Green Living

Cooking for a Cause

For food stylist Roscoe Betsill, volunteering at a shelter or soup kitchen is thrilling, rewarding, and easier than you think.

Dasha Wright

"Cooking at a soup kitchen is a little like being a contestant on Top Chef," says Roscoe Betsill, a New York City food stylist who has donated his time and skills to the kitchen at a men's shelter on Manhattan's Lower East Side. "Be prepared to make the most out of what they have on hand." It's a good thing I spoke with Betsill before I volunteered to help cook at a community center near my home in New York's Hudson Valley. I showed up expecting to do prep work, set up, serve, and wash dishes. Minutes later—reality–TV style—I was handed a spatula and two big skillets and asked to prepare chicken thighs for 40 guests from a local senior center and a nearby homeless shelter. After a brief bout of oh–my–god–I–can't–do–this, I remembered Betsill's words and started giving directions to the other volunteers on everything from tossing the salad to grilling turkey burgers, and personally slicing the biggest watermelon I'd ever seen into 40 triangles. It was the fastest three hours of my week—and the most exhilarating.

As food prices go up and job opportunities go down, many are finding it more difficult than ever to get the food they need to feed themselves or their families. For those more fortunate, volunteering at a soup kitchen or food bank is a great first step toward fighting hunger in your own backyard. It's also a surprising way to boost your health. A 2007 study by the Corporation for National & Community Service found that giving at least two hours of your time each week to a cause can ease depression and heart disease, especially in older volunteers. (The benefit comes from social contact and a potential "helper's high" that offsets the stress hormones cortisol and epinephrine, researchers believe.)
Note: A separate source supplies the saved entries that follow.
-- ==== Sys2Proof/Machine/Power.lean ====
section
/-! DEFINITION. Resets, the firmware boot, the power states and domain gating (R40 to R44, R498, R502 to R512, R526, R544), and the end
of a fuse write (R430). -/

namespace Sys2Proof.Machine

/-- Replace the Keeper's state. -/
def State.setKpr (s : State) (x : Kpr) : State := { s with kpr := x }

/-! ## The resets -/

/-- A fuse write that a power loss cut (R504): an enrolment leaves its slot not ENROLLED and unusable, with key bits the spec does
not give; a revocation may or may not have been programmed. -/
def State.cutFuse (s : State) : State :=
  match s.sec.fuse with
  | none => s
  | some f =>
    let old := s.signer f.slot
    let new : Signer :=
      if f.revoke then { old with revoked := old.revoked || decide (s.freshVal 1 = 1) }
      else if old.enrolled then old
      else { old with cut := true, key := BitVec.ofNat 768 (s.freshVal 768) }
    ({ s with fuses := tabInsert s.fuses f.slot new }).tookFree

/-- KEEPER_POWER_ON_RESET (R14, R502, R503): the whole block. Fuses and what lies in pool memory stay. -/
def execKeeperPowerOnReset (straps : BitVec 10) (s : State) : Host.Outcome State Fault Refusal :=
  let s1 := s.cutFuse
  let r := State.reset
  .next { r with pending := s1.pending, fuses := s1.fuses, memory := s1.memory, free := s1.free
                 kpr := { r.kpr with straps := straps }
                 mem := { r.mem with poisoned := s1.mem.poisoned }
                 sec := { r.sec with draws := s1.sec.draws }
                 intm := { r.intm with images := s1.intm.images } }

/-- A register that the node reset also resets (Table 18-1, R501). -/
def nodeResets (off : Nat) : Bool :=
  decide ((0x240 ≤ off ∧ off < 0x250) ∨ (0x300 ≤ off ∧ off < 0x394) ∨ (0x100000 ≤ off ∧ off < 0x200000) ∨
    (0x1800000 ≤ off ∧ off < 0x2800000) ∨ (0x280000C ≤ off ∧ off < 0x2800024) ∨
    (0x3000000 ≤ off ∧ 0xC010 ≤ off % 0x100000 ∧ off % 0x100000 < 0xC020))

/-- A controller's view of the ports after the memory domain stopped: ready lines as they are, nothing queued.
Accepted lines are forgotten at once (DEDUCED, log entry 124). -/
def idleChans (t : Tab Chan) (failed : Bool) : Tab Chan :=
  (t.map fun e => (e.1, { Chan.reset with ready := e.2.ready, failed := failed && e.2.failed })).filter fun e => decide (e.2 ≠ Chan.reset)

/-- The completion queues without what was outstanding: places reserved and records waiting are lost, records written count. -/
def idleQueues (t : Tab Cq) : Tab Cq :=
  (t.map fun e => (e.1, { e.2 with reserved := 0, waiting := [] })).filter fun e => decide (e.2 ≠ cqBlank)

/-- Work on chip is lost (Table 17-2): what the fast domains hold. -/
def State.loseWork (s : State) : State :=
  { s with csw := { Csw.reset with rates := s.csw.rates }
           xfr := { Xfr.reset with gens := s.xfr.gens, cqs := idleQueues s.xfr.cqs }
           prm := Prm.reset, eru := Eru.reset, col := Col.reset, upd := Upd.reset, commits := [], verifies := []
           script := { s.script with buffer := [], holdBells := false, holdInput := false, bells := [], writes := [], run := none } }

/-- What the node reset clears beside the work on chip: the Plate, its regions' states, the lost set, the curtains, Intermission and the
registers of Table 18-1. -/
def State.clearPlate (s : State) : State :=
  let regs := s.regs.filter fun e => ! nodeResets e.1
  let sels := s.sels.filter fun e => ! nodeResets (e.1 % 2 ^ 26)
  let latches := s.latches.filter fun e => ! nodeResets (e.1 % 2 ^ 26)
  { s with regs := regs, sels := sels, latches := latches, plt := Plt.reset
           mem := { Mem.reset with chans := idleChans s.mem.chans false, poisoned := s.mem.poisoned }
           intm := { Intm.reset with images := s.intm.images, imageOk := s.intm.imageOk } }

/-- The stage clock chooses again with no SYNC heard on any link. -/
def State.loseSync (s : State) : State := ({ s with clk := { s.clk with cands := [] } }).chooseParent

/-- A node reset with its LAST_RESET code (R503, R504): a fuse write under way completes first. -/
def State.resetNode (s : State) (last : Nat) : State :=
  let s1 := match s.sec.fuse with
    | some f => s.finishFuse f
    | none => s
  let s2 := ((s1.eraseKeys.allLinksDown 5 []).loseSync.loseWork).clearPlate
  let power := if s.kpr.power = .boot then PowerState.boot else PowerState.keeper
  s2.setKpr { s2.kpr with power := power, lastReset := BitVec.ofNat 3 last, runHeld := false, memIdle := true
                          suspects := [], anchorFrom := [], lastBeacon := [], lastSync := [], domains := [], resetDue := false }

/-- NODE_RESET (R502, R504, R507): by the pin, low and then released, by a window under the rule of R507, or from another node whose write
has been answered. -/
def execNodeReset (src : ResetBy) (s : State) : Host.Outcome State Fault Refusal :=
  match src with
  | .pin true => .next ((s.resetNode 1).setKpr { (s.resetNode 1).kpr with resetLow := true })
  | .pin false => .next (s.setKpr { s.kpr with resetLow := false })
  | .window w => .next (s.fmWrite w R.kprReset fun t => t.resetNode 2)
  | .remote => .next (if s.kpr.resetDue then s.resetNode 3 else s)

/-- A register of a window that its reset returns to the reset value (R526), by its offset in the window. -/
def windowResets (off : Nat) : Bool :=
  decide (off = R.sqTail ∨ off = R.sqHead ∨ (R.mbxIn ≤ off ∧ off ≤ R.mbxStatus) ∨ (R.mapRegion ≤ off ∧ off < 0xC020) ∨
    (R.fmTarget ≤ off ∧ off ≤ R.fmCtl))

/-- HOST_WINDOW_RESET (R67, R498, R526): the window's registers and selectors return to reset, its work drains, its load fails. -/
def execHostWindowReset (w : Win) (s : State) : Host.Outcome State Fault Refusal :=
  if ! s.winPresent w ∧ ! s.winFm w then .next (s.violation w 4 true (R.win w + R.hwCtl))
  else
    let k : Nat := w.val
    let mine (off : Nat) : Bool := decide (off / 0x100000 = 0x30 + k) && windowResets (off % 0x100000)
    let regs := s.regs.filter fun e => ! mine e.1
    let sels := s.sels.filter fun e => decide (e.1 / 2 ^ 26 ≠ k)
    let latches := s.latches.filter fun e => decide (e.1 / 2 ^ 26 ≠ k)
    let s1 : State := { s with regs := regs, sels := sels, latches := latches }
    let s2 := s1.setKpr { s1.kpr with fmPending := tabErase s1.kpr.fmPending k, heldGo := s1.kpr.heldGo.filter fun x => x != k }
    let s3 := s2.setScript { s2.script with bells := s2.script.bells.filter fun e => e.1 != k }
    let s4 := s3.drainAtDeadline (.window w)
    .next (if s4.ownsLoad w then (s4.setPlt s4.plt.failed).pltErr 14 0 else s4)

/-! ## Firmware boot -/

/-- The boot ROM stops with a CAUSE (R505, R544). -/
def State.bootFails (s : State) (cause : Nat) : State :=
  s.setKpr { s.kpr with boot := .failed, bootCause := BitVec.ofNat 4 cause }

/-- The identity of R423 and R424, derived from the UDS, the boot ROM and the firmware's measurement. -/
def State.deriveIdentity (s : State) (meas : BitVec 384) : State :=
  let cdi0 := toBytes (hmac384 (toBytes Config.uds 48) (toBytes Config.bootRom 48)) 48
  let cdi1 := toBytes (hmac384 cdi0 (toBytes meas 48 ++ toBytes (s.reg R.kprId) 4)) 48
  let device := ecPrivate (hkdfExpand cdi0 (ascii "ZL DEVICEID") 56)
  let own := ecPrivate (hkdfExpand cdi1 (ascii "ZL ALIAS") 56)
  let s1 := s.setWords R.devidPub (bytesWords 24 (toBytes (ecPublic device) 96))
  (s1.setWords R.aliasPub (bytesWords 24 (toBytes (ecPublic own) 96))).setSec { s1.sec with aliasKey := own, ready := true, rngOk := true }

/-- The checked image starts: FW_MEAS, KPR_ID's versions, the identity, and power state KEEPER (R424, R505, R506). -/
def State.startFirmware (s : State) (image : List Byte) (meas : BitVec 384) : State :=
  let s1 := s.setWords R.fwMeas (bytesWords 12 (toBytes meas 48))
  let s2 := ((s1.setFld R.kprId 8 8 (le image 5 1)).setFld R.kprId 16 8 (le image 4 1)).deriveIdentity meas
  s2.setKpr { s2.kpr with boot := .running, bootCause := 0, power := .keeper }

/-- FIRMWARE_BOOT (R505, R544, Table 19-7). A1 supports major version 1. -/
def execFirmwareBoot (image : List Byte) (s : State) : Host.Outcome State Fault Refusal :=
  if s.kpr.power ≠ .boot ∨ s.kpr.boot ≠ .rom then .next s
  else
    let len := le image 8 4
    if le image 0 4 ≠ 0x57464B5A ∨ 0x100000 < len + 160 then .next (s.bootFails 1)
    else
      let meas := sha384 (image.take (64 + len))
      if ! ecdsaVerify Config.firmwareKey meas (BitVec.ofNat 768 (le image (64 + len) 96)) then .next (s.bootFails 2)
      else if le image 5 1 ≠ 1 then .next (s.bootFails 3)
      else .next (s.startFirmware image meas)

/-! ## RUN and SLEEP -/

/-- A refused request shows its reason in REFUSE (R507, R508). -/
def State.refusePower (s : State) (why : Nat) : State := s.setKpr { s.kpr with refuse := BitVec.ofNat 4 why }

/-- RUN (R507, R511, R512): from a window with the right, or by a wake that asks for it; ignored while `zl_rst_n` is low (R504).
The order of two requests of one cycle: log entry 121 (DEDUCED). -/
def execRun (w : Option Win) (s : State) : Host.Outcome State Fault Refusal :=
  let allowed : Bool := match w with
    | some k => s.winFm k
    | none => true
  if ! allowed then
    .next (match w with
      | some k => s.violation k 4 true R.powerCtl
      | none => s)
  else match s.kpr.power with
    | .keeper => .next (if s.kpr.resetLow then s else s.startWake)
    | .sleeping => .next (s.setKpr { s.kpr with runHeld := true, refuse := 0 })
    | _ => .next (s.refusePower 4)

/-- A counter of an assigned block is not 0, or an exact cell is not EMPTY (R508). -/
def State.valuesAtRisk (s : State) : Bool :=
  (s.prm.counters.any fun e => e.2 != 0 && s.fld (R.ctrKey (e.1 / 64)) 0 16 != 0xFFFF) ||
    s.eru.cells.any fun e => decide (e.2.st ≠ .empty)

/-- Work is in use in RUNNING (R508). -/
def State.workAtRisk (s : State) : Bool :=
  ! s.xfr.ops.isEmpty || ! s.xfr.heldTags.isEmpty || ! s.xfr.flows.isEmpty || ! s.xfr.rflows.isEmpty || ! s.col.ctxs.isEmpty ||
    ! s.col.queue.isEmpty || ! s.prm.cues.isEmpty || ! s.prm.arrs.isEmpty || ! s.upd.queue.isEmpty || ! s.commits.isEmpty ||
    ! s.verifies.isEmpty || s.valuesAtRisk

/-- The last image was written in this freeze. -/
def State.imageCurrent (s : State) : Bool :=
  s.intm.imageOk && match s.intm.images with
    | x :: _ => x.freeze == s.intm.freeze
    | [] => false

/-- Condition 1 of R508 holds. -/
def State.sleepLosesWork (s : State) : Bool :=
  match s.intm.state with
  | .running => s.workAtRisk
  | .frozen => ! s.imageCurrent
  | _ => true

/-- The first condition of R508 that refuses a SLEEP, a RUN accepted in the same cycle among them (R512); 0 where none does. -/
def State.sleepRefused (s : State) : Nat :=
  if s.kpr.runAt = some s.clk.count ∨ s.sleepLosesWork then 1
  else if s.plt.armed ∨ s.plt.retiring.isSome ∨ s.plt.owned ∨ s.plt.eng = .verifying then 2
  else if s.sec.fuse.isSome then 3
  else if ! s.running then 4
  else 0

/-- An accepted SLEEP (R509, steps 1 to 3): the journal goes to its ring, and the links go DOWN. -/
def State.startSleep (s : State) : State :=
  let s1 := s.closeRun.drainScript
  (s1.setKpr { s1.kpr with power := .sleeping, refuse := 0 }).allLinksDown 5 []

/-- SLEEP (R507 to R509). -/
def execSleep (w : Win) (s : State) : Host.Outcome State Fault Refusal :=
  if ! s.winFm w then .next (s.violation w 4 true R.powerCtl)
  else if s.sleepRefused = 0 then .next s.startSleep
  else .next (s.refusePower s.sleepRefused)

/-- The engines in ModuleLowPwr: READY, and with it what the bring-up reached, clears (R509). -/
def State.enginesLow (s : State) : State :=
  (List.range 64).foldl (fun t e => t.setFld (R.engineState + 4 * e) 0 4 0) s

/-- A clock that led or followed enters HOLDOVER in the Keeper-only state (R509, Table 17-2). -/
def State.holdClock (s : State) : State := if s.clk.state = .locked ∨ s.clk.state = .root then s.enterHoldover.refreshSync else s

/-- The entry steps of a SLEEP are done: the journal's buffer is in the ring, and the controllers have answered (R509). -/
def State.sleepReady (s : State) : Bool := s.script.buffer.isEmpty && s.mem.chans.all fun e => e.2.accepted.isEmpty

/-- SLEEP_ENTRY_DONE (R503, R509, R512): the fast domains stop; a held RUN is acted on in KEEPER. -/
def execSleepEntryDone (s : State) : Host.Outcome State Fault Refusal :=
  if s.kpr.power ≠ .sleeping ∨ ! s.sleepReady then .next s
  else
    let s1 := s.enginesLow.loseSync.holdClock.loseWork
    let s2 : State := { s1 with intm := { s1.intm with onChip := false }, mem := { s1.mem with chans := idleChans s1.mem.chans true } }
    let s3 := s2.setKpr { s2.kpr with power := .keeper, memIdle := true, domains := [], suspects := [] }
    .next (if s.kpr.runHeld then s3.startWake else s3)

/-! ## Domain gating (R40 to R44) -/

/-- The ERU may gate (R40, R44): nothing for it for ERU_IDLE, and a timer that is not 0. -/
def State.eruMayGate (s : State) : Bool :=
  let t := s.fld R.kprIdle 16 8
  ! s.holdAwake && t != 0 && ! s.eruWorks && decide (s.kpr.eruBusyAt + t * 100000 ≤ s.now)

/-- A domain may enter gating. -/
def State.mayGate (s : State) : Domain → Bool
  | .lane l => s.laneMayGate l
  | .link n => s.linkMayGate n
  | .eru => s.eruMayGate

/-- A domain's gate entry begins, or its clocks stop. -/
def State.gateDomain (s : State) (d : Domain) (stopped : Bool) : State :=
  let s1 := if stopped then s.setDomain (domainKey d) .gated else s.setDomain (domainKey d) .entering
  match d with
  | .lane l => if stopped then s.gateLane l else s1.dozeLane l
  | _ => s1

/-- DOMAIN_GATE (R40, R43): an idle domain enters gating, and after at most 0.5 µs its clocks stop. An entry that meets new work is
abandoned. -/
def execDomainGate (d : Domain) (stopped : Bool) (s : State) : Host.Outcome State Fault Refusal :=
  if ! s.running then .next s
  else
    let now := s.domain (domainKey d)
    if ! s.mayGate d then .next (if now = .entering then s.setDomain (domainKey d) .running else s)
    else if (stopped ∧ now = .entering) ∨ (! stopped ∧ now = .running) then .next (s.gateDomain d stopped)
    else .next s

/-- DOMAIN_WAKE (R41, R43): a request that meets the entry abandons it; otherwise the domain wakes, a lane with its link. -/
def execDomainWake (d : Domain) (s : State) : Host.Outcome State Fault Refusal :=
  if ! s.running ∨ s.domain (domainKey d) = .running then .next s
  else match d with
    | .lane l =>
      let n := l.val / 9
      .next ((if s.domain (288 + n) = .gated then s.wakeLink n else s).wakeLane l)
    | .link n => .next (s.wakeLink n)
    | .eru => .next s.wakeEru

/-! ## Fuses -/

/-- FUSE_WRITE_DONE (R430). -/
def execFuseWriteDone (s : State) : Host.Outcome State Fault Refusal :=
  match s.sec.fuse with
  | some f => .next (s.finishFuse f)
  | none => .next s

end Sys2Proof.Machine
end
Whether you're able to take the helm like Betsill or simply take orders, your service will be appreciated by hungry guests and understaffed workers. If you're not able to commit your time to cooking and serving, you can donate your talents, food, and funds in other ways outlined below. And in the event someone asks you, "Do you know any recipes?" Betsill has developed six riffs on Thanksgiving favorites that are perfect for that scary but thrilling moment when you find yourself cooking for more people than you ever imagined you could.

Deliver a Holiday Meal
For Elizabeth Rose, an adolescent medicine specialist from Bernardsville, N.J., cooking for other people is the high point of her holiday season. "The afternoon before Thanksgiving is the busiest day of the year at my house—all my kids' friends come over and we prepare dinner for the boys and girls at a youth shelter who don't have homes for the holiday. Our house is 'the place to be' that night!" Chances are good there's a youth shelter or group home close to you: Ask around or contact your state's department of child services to find out how you can help.

Teach Cooking
Lauren Groveman, author of The I Love to Cook Book (Clarkson Potter, 2004), teaches cooking skills to incarcerated women at New York City's Rikers Island. "I teach the girls—a lot of them are young mothers—about basic nutrition and how to buy groceries and cook for themselves. I want them to know that, even if they didn't grow up in a healthy home, they can have a house that smells like Thanksgiving every day." If you're a good cook with a knack for teaching, start with your local community center or soup kitchen (a good database searchable by zip code can be found at America's Second Harvest, see secondharvest.org).

Rescue Food
The next time you throw a big party where there's a lot of leftover food, instead of divvying it up among your guests or stashing it in the fridge, call a local "food rescue" organization. Pioneered by New York's City Harvest in the early '80s, food rescue is a simple, practical way to get quality food from the haves to the have–nots. Every day, City Harvest rescues food from restaurants, supermarkets, and farmers' markets and delivers it to after–school programs, soup kitchens, and shelters. "We've delivered more than 200 million pounds of food since our founding, and our model is being replicated across the globe," says senior manager Laura Brown, who suggests checking out cityharvest.org for information on finding or starting a food rescue organization near you.

Make a Donation
Donating money or nonperishable food to a soup kitchen or food bank is one of the easiest—and most effective—ways to help. "Although hunger is a yearround problem, there are needier times than others, such as summer, when kids don't get school lunches, and the holidays, when heating costs and other expenses really put a strain on working families and the elderly," says Barbara Darrow–Blake, director of development at the Alameda County Community Food Bank in Oakland, Calif. If you're not sure what to give, call the soup kitchen or food bank nearest you. The community center where I volunteer needed kitchen utensils as much as it needed food, and my wife and I organized an impromptu "utensils drive" last summer.